DESCRIPTION OF THE TASK ::
Your task is to filter the data below down to the lines holding "Option".

EXERCISE MATERIALS ::

________________

-- ==== Sys2Proof/Machine/Roles.lean ====
section
/-! DEFINITION. What both units know of each other: towline frames out, claims and epochs, the capability
record, the abandoning of an armed swap, and changes of role (R195, R209, R368 to R371, R376 to R381). -/

namespace Sys2Proof.Machine

/-! ### Towline frames out (R376 to R378) -/

/-- The types that are acknowledged and repeated (R377). -/
def TwlFrame.acked : TwlFrame → Bool
  | .tick _ => false
  | .ack _ _ => false
  | .echo _ _ => false
  | _ => true

/-- A frame sent: an acknowledged type stays in the replay buffer under its FSEQ. -/
def State.twlSend (s : State) (f : TwlFrame) : State :=
  if s.twl.link = .down || s.twl.link = .conflict then s
  else if f.acked then
    { s with twl := { s.twl with replay := s.twl.replay ++ [(s.twl.fseq, f)], fseq := (s.twl.fseq + 1) % 256 } }
  else { s with twl := { s.twl with sent := some f } }

/-- CTRL operations (R377). -/
def State.twlCtrl (s : State) (op arg data : Nat) : State := s.twlSend (.ctrl op arg data)

/-! ### Claims and epochs (R368 to R370) -/

/-- TWL_CFG.PAIR in force. -/
def State.pairOn (s : State) : Bool := s.lf Addr.twlCfg 0 0 = 1
/-- TWL_CFG.AUTOJOIN in force. -/
def State.autojoin (s : State) : Bool := s.lf Addr.twlCfg 1 1 = 1

/-- A claim of an epoch and a unit: 2 × epoch, plus 1 for unit A (R302). -/
def claimOf (epoch unit : Nat) : Nat := 2 * (epoch % 32768) + (if unit = 0 then 1 else 0)

/-- The unit's own claim. -/
def State.ownClaim (s : State) : Nat := claimOf s.epoch s.unitN

/-- The claim now transmitted (R368): none in JOINING and DETACHED. -/
def State.claimNow (s : State) : Nat :=
  match s.role with
  | .solo => s.ownClaim
  | .primary => s.twl.pairClaim
  | .tracking => s.twl.pairClaim
  | _ => 0

/-- A word of the twin's capability record. -/
def State.peerWord (s : State) (i : Nat) : Option Word := s.twl.peer.map fun ws => ws.getD i 0

/-- The twin's role code; 7 unknown. -/
def State.peerRole (s : State) : Nat := match s.peerWord 0 with | some w => bitsOf w 18 16 | none => 7
/-- The twin's operating state code; 7 unknown. -/
def State.peerState (s : State) : Nat := match s.peerWord 0 with | some w => bitsOf w 26 24 | none => 7
/-- The claim the twin transmits. -/
def State.peerClaim (s : State) : Nat := match s.peerWord 1 with | some w => bitsOf w 31 16 | none => 0

/-- The higher of the stored epoch and the last one received from the twin (R370). -/
def State.epochBase (s : State) : Nat :=
  match s.twl.peerEpoch with
  | some e => if serialNewer (2 * e) (2 * s.epoch) then e else s.epoch
  | none => s.epoch

/-- The epoch raised by 1 and written, with EV 0x1C5 (R369, R370, R409). -/
def State.raiseEpoch (s : State) : State :=
  let n := (s.epochBase + 1) % 32768
  (s.setEpoch n).ev 0x1C5 n

/-! ### Capability record (R381) -/

/-- MIRROR total of the running program in KiB. -/
def State.mirrorKib (s : State) : Nat := ((s.se.regions.filter (·.mirror)).map (·.len)).sum / 1024

/-- Size of the staging area in KiB. -/
def State.stageKib (s : State) : Nat := s.lf Addr.twlStage 26 16 * 4

/-- CHAMBER code of SE_SWAP_STAT. -/
def Chamber.code : Chamber → Nat
  | .empty => 0 | .open => 1 | .closing => 2 | .loaded => 3 | .armed => 4 | .swapping => 5

/-- The image of a boot slot. -/
def State.slotImg (s : State) (k : Nat) : Option SlotImg := if k = 0 then s.fwu.slot0 else s.fwu.slot1

/-- The towline protocol version of the running firmware (R381, R535). -/
def State.proto (s : State) : Nat :=
  match s.slotImg s.fwu.run with
  | some (.pkg h _) => field h 0x20 1
  | _ => 1

/-- The capability record. -/
def State.capWords (s : State) : Words :=
  [BitVec.ofNat 32 (s.proto + s.unitN * 256 + s.role.code * 65536 + s.op.code * 2 ^ 24),
   BitVec.ofNat 32 (s.epoch + s.claimNow * 65536), s.sysReg 0x000, s.sysReg 0x004] ++
  ((List.range 8).map fun i => s.rd (Addr.seRunDigest i)) ++
  [BitVec.ofNat 32 (s.mirrorKib + s.stageKib * 65536),
   BitVec.ofNat 32 (s.se.swap.chamber.code + s.fld Addr.seSwapStat 23 16 * 256), s.sysReg Addr.sysFwver, 0]

/-- The record is sent with LINK = UP whenever a field of it has changed (R381). -/
def State.sendCap (s : State) : State :=
  if s.twl.link = .up && s.twl.capSent ≠ some s.capWords then
    { s with twl := { s.twl with capSent := some s.capWords } }.twlSend (.cap s.capWords)
  else s

/-! ### The armed swap (R195, R209, R211) -/

/-- SE_SWAP_STAT.LAST. -/
def State.setLast (s : State) (code : Nat) : State := s.setFld Addr.seSwapStat 23 16 code

/-- The chamber in a new state, which SE_SWAP_STAT and the record show. -/
def State.setChamber (s : State) (c : Chamber) : State :=
  (({ s with se := { s.se with swap := { s.se.swap with chamber := c } } } : State).setFld Addr.seSwapStat 2 0 c.code).sendCap

/-- The notice of SE_SWAP_ARM (R211). -/
def State.swapNotice (s : State) (startG : Nat) : State :=
  s.noticeAll 0x0213 0x0200 ([BitVec.ofNat 8 (s.fld Addr.seSwapStat 23 16), BitVec.ofNat 8 (s.fld Addr.seSwapStat 24 24), 0, 0] ++
    leBytes 4 startG)

/-- An armed swap ends without a swap, with an outcome code (R211). -/
def State.disarm (s : State) (outcome : Nat) : State :=
  let s := (s.setLast outcome).setChamber .loaded
  let s := { s with twl := { s.twl with exch := s.twl.exch.filter (·.arg ≠ 0) } }
  s.swapNotice 0

/-- An armed swap is abandoned: EV 0x091 with the outcome (R195, R198, R209). -/
def State.abandonSwap (s : State) (outcome : Nat) : State :=
  if s.se.swap.chamber = .armed then (s.disarm outcome).ev 0x091 outcome else s

/-! ### Role changes (R371) -/

/-- 32 added to every request-stream counter (R399). -/
def State.addReq32 (s : State) : State :=
  (List.range 1536).foldl (fun s e =>
    let a := Addr.stnEntryW6 e
    s.setFld a 31 16 ((s.fld a 31 16 + 32) % 65536)) s

/-- A unit that becomes DETACHED in RUN or HOLD goes to STOP (R386). -/
def State.detachStop (s : State) : State :=
  if s.op = .run then
    let s := s.onCtx 0 fun c => if c.st = .disabled then c else { c with st := .waiting }
    { s with se := { s.se with
      active := if s.se.active = some 0 then none else s.se.active,
      leaving := some ⟨.stop, match s.se.leaving with | some l => l.t | none => s.utick⟩, change := none } }
  else if s.op = .hold then { s with se := { s.se with change := some ⟨.stop, s.utick⟩ } }
  else s

/-- The role changes: EV 0x1C0, CTX5, an armed swap abandoned, a join at its end, forced restriction on idle ports,
the new record (R209, R245, R371, R381). -/
def State.setRole (s : State) (r : Role) : State :=
  if s.role = r then s
  else
    let old := s.role
    let held := s.twl.waitRel.map (·.1)
    let s := s.when (old = .tracking && (r = .solo || r = .primary)) (·.addReq32)
    let s := { s with role := r, twl := { s.twl with
      jphase := if r = Role.joining then s.twl.jphase else 0, waitRel := [], announced := [], left := false,
      exch := s.twl.exch.filter fun _ => decide (r = Role.primary) || decide (r = Role.tracking) } }
    let s := s.idlePorts.abandonSwap 4
    let s := (s.ev 0x1C0 (old.code + r.code * 256)).sysTrig 5 (old.code + r.code * 256)
    let s := s.when (r = Role.detached) (·.detachStop)
    let s := s.when ((r = Role.solo || r = Role.primary) && s.userOpen) fun s => held.foldl (fun s n =>
      if (s.ctx n).st = .waiting || (s.ctx n).st = .disabled then s.releaseOrHold n else s) s
    s.sendCap

/-- The unit goes on alone: epoch + 1, then SOLO (R370, R371, R409). -/
def State.goAlone (s : State) : State := s.raiseEpoch.setRole .solo

/-! ### Joining at last (R371, R401) -/

/-- A word of the twin's record as a number; 0 when unknown. -/
def State.peerN (s : State) (i hi lo : Nat) : Nat := match s.peerWord i with | some w => bitsOf w hi lo | none => 0

/-- The twin runs the same DIGEST. -/
def State.sameDigest (s : State) : Bool :=
  (List.range 8).all fun i => s.peerWord (4 + i) = some (s.rd (Addr.seRunDigest i))

/-- REASON for which a join may not start; none: R401 is met, for a DETACHED unit with a SOLO twin. -/
def State.joinReason (s : State) : Option Nat :=
  if s.twl.link ≠ .up then some 1
  else if !s.sameDigest then some 3
  else if s.stageKib < s.peerN 12 11 0 + 4 then some 4
  else if s.peerN 13 2 0 ≠ 0 && s.peerN 13 2 0 ≠ 3 then some 5
  else if s.peerN 0 7 0 ≠ s.proto then some 6
  else none

/-- A join starts (R401). -/
def State.joinStart (s : State) : State :=
  let s := { s with twl := { s.twl with jphase := 1, te := none } }
  ((s.twlCtrl 8 0 0).ev 0x1C7 0).setRole .joining

/-- AUTOJOIN: a join whenever R401 allows. -/
def State.autoJoin (s : State) : State :=
  if s.autojoin && s.role = .detached && s.twl.wait.isNone && s.peerRole = 0 && s.joinReason.isNone then s.joinStart else s

/-! ### The ends of a join, a switchover and a pair (R406 to R408) -/

/-- The LONG commands of a switchover or a detach end with a status. -/
def State.switchEnd (s : State) (status : Nat) : State :=
  let s := { s with twl := { s.twl with switch := none, exch := s.twl.exch.filter (·.arg ≠ 1) } }
  (s.noticeAll 0x0703 status).noticeAll 0x0702 status

/-- A join of this unit fails with a REASON (R406). -/
def State.joinFail (s : State) (reason : Nat) : State :=
  if s.role ≠ .joining then s
  else
    let s := (s.wr Addr.twlJoinerr (BitVec.ofNat 32 reason)).ev 0x1C9 reason
    let s := s.setRole .detached
    s.noticeAll 0x0701 0x0720 [BitVec.ofNat 8 reason]

/-- The unit sends LEAVE (R407): a PRIMARY or TRACKING unit becomes DETACHED (R371). -/
def State.leaveTwin (s : State) : State :=
  if !s.pairOn then s
  else
    let s := s.twlCtrl 6 0 0
    let s := s.when (s.twl.switch.isSome) (·.switchEnd 0x0720)
    s.when (s.role = .primary || s.role = .tracking) (·.setRole .detached)

end Sys2Proof.Machine
end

________________

RESULT FOR THIS EXERCISE ::
def State.peerWord (s : State) (i : Nat) : Option Word := s.twl.peer.map fun ws => ws.getD i 0
def State.slotImg (s : State) (k : Nat) : Option SlotImg := if k = 0 then s.fwu.slot0 else s.fwu.slot1
def State.joinReason (s : State) : Option Nat :=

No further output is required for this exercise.